Most of the delays and cost overruns to the Eurofighter Typhoon can be traced to former UK defence minister Michael Heseltine's misplaced determination to get Germany "on board" at the start. Had it remained a tri-national project among nations that accepted the need for a new fighter, many of the stops, starts and redesigns could have been avoided.

The Lockheed Martin F-35 Joint Strike Fighter is in danger of facing the same problems: the USA is adding as many extra partners as it can, almost none of which want the short take-off and vertical landing (STOVL) version, which is the only variant of any use to the UK (the main financial partner). The UK's new carriers won't now be big enough to operate a viable sortie rate with catapult-launched aircraft, so the real choice is STOVL or shore-based - and it is beginning to look as if the STOVL JSF will be dropped on a technical pretext to accelerate the Lockheed Martin F-16 replacement.

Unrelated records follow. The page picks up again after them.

/-- TX_LAUNCH: the first preamble octet of the selected frame passes the PCS, `k` steps of 80 ps after the TIME edge (R300). A
frame that may no longer start is selected anew. `ue`: what the packet buffer's ECC found in it, a corrected error or an
uncorrectable one (R163). -/
def execTxLaunch (p k : Nat) (ue : Option Bool) (s : State) : Answer :=
  .next (
    let s1 := s.settlePort p
    match (s1.port p).line with
    | some l =>
      if l.launched || !s.coreRuns then s1
      else if !s1.mayLaunch p l (ofPs80 (k % 10)) then s1.unselect p
      else match ue with
        | some true => s1.discardUe p l
        | some false => (s1.bufCe (s1.bufGallery p l.frame)).launch p k l
        | none => s1.launch p k l
    | none => s1)

/-- The packet buffer's ECC finds an uncorrectable error in the frame on the line of port `p`: it is terminated with an
invalid FCS, or an invalid mCRC for a fragment (R163). -/
def State.stompUe (s : State) (p : Nat) (l : LineSt) : State :=
  let s1 := s.bufUe (s.bufGallery p l.frame)
  let free := s.lineEnd p l + s.octets p 12
  let n := match l.stopAt with | some k => k | none => l.total - 4
  let s2 := ((s1.setPort p { s1.port p with line := none, freeAt := free }).inc64 (R.prtPTxStomp p)).emitCut p l n
    (l.stopAt.isSome || l.cutFrag)
  s2.endCopy l.frame.src (l.toCopy true Code.aborted (s.launchedLate l))

/-- TX_END: the last octet of what stands on the line of port `p` passes the PCS (R300); `ue` tells what the packet buffer's ECC
found on the way, a corrected error or an uncorrectable one. -/
def execTxEnd (p : Nat) (ue : Option Bool) (s : State) : Answer :=
  .next (
    let s1 := s.settlePort p
    match (s1.port p).line with
    | some l =>
      if l.launched then
        let s2 := s1.untilClock (s1.lineEnd p l)
        match ue with
        | some true => s2.stompUe p l
        | some false => (s2.bufCe (s2.bufGallery p l.frame)).lineOver p
        | none => s2.lineOver p
      else s1
    | none => s1)

/-! ### Frames from host memory (R299, R318, R319, R336) -/

/-- The last two octets of an entry are the CRC-16 of what stands before them. -/
def entryCrc (b : List Byte) : Bool := leAt b (b.length - 2) 2 == (crc16 (b.take (b.length - 2))).toNat

/-- A transmit descriptor passes R299 and R336 on port `p`. -/
def State.txOk (s : State) (p : Nat) (b : List Byte) : Bool :=
  entryCrc b && leAt b 0xC 1 / 2 == 0 && allZero (slice b 0xD 17) &&
  decide (60 ≤ leAt b 8 2) && decide (leAt b 8 2 + 4 ≤ (s.portRec p).mtu)

/-- An Aporam descriptor passes R318 on port `p`. -/
def State.aqOk (s : State) (p : Nat) (b : List Byte) : Bool :=
  entryCrc b && decide (leAt b 0x15 1 ≤ 1) && leAt b 0x10 4 / 2 ^ 21 == 0 && leAt b 0x16 1 / 2 == 0 &&
  allZero (slice b 0x17 39) && decide (60 ≤ leAt b 8 2) && decide (leAt b 8 2 + 4 ≤ (s.portRec p).mtu) &&
  decide (aqOfs8 b * 8 < s.periodNs)

/-- The frame of a host entry, ready for its ports. -/
def State.hostFrame (s : State) (q : SqRec) (i : Nat) (bytes : List Byte) (oneStep ripe : Bool) : TxFrame :=
  let stamp := if oneStep then
      (match ptpAt [319] bytes with
       | some m => if isStamped bytes m then some ((s.ptpOwner q.port bytes m).getD s.src) else none
       | none => none)
    else none
  ⟨0, .host q.qid i, s.txPorts q.port, q.tc, q.act, bytes, none, s.pairOf q.port, stamp, ripe, none, true⟩

/-- The oldest entry of queue `q` that has not reached its point of use. -/
def State.oldestCached (s : State) (q : Nat) : Option Entry := (s.queue q).entries.find? (fun e => e.stage == Stage.cached)

/-- The read of an entry's frame failed: it completes with HOST_RD_ERR, in its turn, and its queue stops (R299, R355). -/
def State.failRead (s : State) (q : Nat) (e : Entry) : State :=
  ((s.setEntry q { e with stage := .failed, slot := true }).settleFailed q).settleStop q

/-- The frame of an entry is read from BUF in the space of the queue's function. -/
def State.readFrame (s : State) (q : Nat) (b : List Byte) : State := s.emit (.hostRead (s.qOwner q) (leAt b 0 8) (leAt b 8 2))

/-- The frame of transmit entry `e` has been read (R299). -/
def State.txUse (s : State) (q : SqRec) (e : Entry) (frame : Option (List Byte)) : State :=
  let s1 := s.reserve (s.qRing q.qid) 1
  if !s.txOk q.port e.bytes then s1.complete q.qid e.idx (entryTag 0 e.bytes) Code.check 0
  else match frame with
    | none => (s1.readFrame q.qid e.bytes).failRead q.qid e
    | some b =>
      let f := s.hostFrame q e.idx (slice b 0 (leAt e.bytes 8 2)) ((leAt e.bytes 0xC 1).testBit 0) true
      ((s1.readFrame q.qid e.bytes).setEntry q.qid { e with stage := .ready, left := f.ports.length, slot := true }).enqueue f

/-- The oldest fetched entry of A-ring `q` is past its window: it completes with LATE, its frame unread (R319). -/
def State.aqLateEntry (s : State) (q : Nat) (e : Entry) : State :=
  if s.canReserve (s.qRing q) 1 then
    ((s.reserve (s.qRing q) 1).inc (R.txeAqLate q)).complete q e.idx (entryTag 2 e.bytes) Code.late 0
  else s.stall (s.qRing q)

/-- Late entries at the front of what A-ring `q` has fetched complete, in queue order. -/
def State.aqLateFront (s : State) (q : Nat) : State :=
  let fr := ((s.queue q).entries.filter (fun e => e.stage == Stage.cached)).takeWhile (fun e => s.aqExpired e.bytes)
  forEach fr (fun e x => x.aqLateEntry q e) s

/-- The frame of A-ring entry `e` has been read: it is checked and bound (R319). -/
def State.aqUse (s : State) (q : SqRec) (e : Entry) (frame : Option (List Byte)) : State :=
  let b := e.bytes
  let len := leAt b 8 2
  let used := R.txeGRaUsed (s.portGallery q.port)
  if s.aqExpired b then s.aqLateEntry q.qid e
  else if (s.aqDepth q.qid : Int) < tickDiff (aqTarget b) s.now then s
  else
    let s1 := s.reserve (s.qRing q.qid) 1
    if !s.aqOk q.port b then s1.complete q.qid e.idx (entryTag 2 b) Code.check 0
    else if leAt b 0x15 1 = 1 then s1.complete q.qid e.idx (entryTag 2 b) Code.cancelled 0
    else if 2 ^ 20 < s.rdN used + len then s
    else match frame with
      | none => (s1.readFrame q.qid b).failRead q.qid e
      | some fr =>
        let f := s.hostFrame q e.idx (slice fr 0 len) ((leAt b 0x16 1).testBit 0) false
        let s2 := ((s1.readFrame q.qid b).inc (R.txeAqBound q.qid)).wrN used (s.rdN used + len)
        (s2.setEntry q.qid { e with stage := .bound, left := f.ports.length, slot := true }).enqueue f

/-- TX_FETCH_DONE: the read of the oldest cached entry's frame ends, with its octets or failed (R299, R319). -/
def execTxFetchDone (q : Nat) (frame : Option (List Byte)) (s : State) : Answer :=
  .next (match s.sq? q, s.oldestCached q with
    | some r, some e =>
      if !(r.kind == 0 || r.kind == 2) || !(s.qState q == QS.run || s.qState q == QS.held) || s.inD3 (s.qOwner q) ||
          s.readFailed q then s
      else if s.canReserve (s.qRing q) 1 then (if r.kind = 0 then s.txUse r e frame else s.aqUse r e frame)
      else s.stall (s.qRing q)
    | _, _ => s)

/-- Entry `e` of A-ring `q`, bound, is past its window: it completes with LATE, unsent (R321). -/
def State.aqExpire (s : State) (q : Nat) (e : Entry) : State :=
  let s1 := { s with tx := { s.tx with ready := s.tx.ready.filter (fun f => f.src != TxSrc.host q e.idx) } }
  let s2 := ((s1.freeRunAhead q e).endBinding q e Code.late).inc (R.txeAqLate q)
  (s2.complete q e.idx (entryTag 2 e.bytes) Code.late 0).raise Src.raLate []

/-- RA_WINDOW_EXPIRY: a bound entry not launched by L(TARGET + 1 + WINDOW) completes with LATE (R321). One that stands
selected on a line, its launch still to come, is taken off it. -/
def execRaWindowExpiry (q i : Nat) (s : State) : Answer :=
  .next (match s.entry? q i with
    | some e =>
      if e.stage = .bound ∧ s.qKind q = 2 ∧ s.aqExpired e.bytes then
        (((s.unline (.host q i)).aqExpire q e).settleStop q)
      else s
    | none => s)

The USA has the benefit, not just of UK finance for a fighter, which they need 30 times as much as we do, but of a lot of UK technology, which they cannot supply themselves. However, the only thing which justifies UK investment in the project is the STOVL variant. If the UK doesn't get that, it might just as well buy an extra 80 Eurofighter Typhoons and lower the unit cost of its own fighter, instead of donating billions of pounds to subsidise the USA's exports to third countries.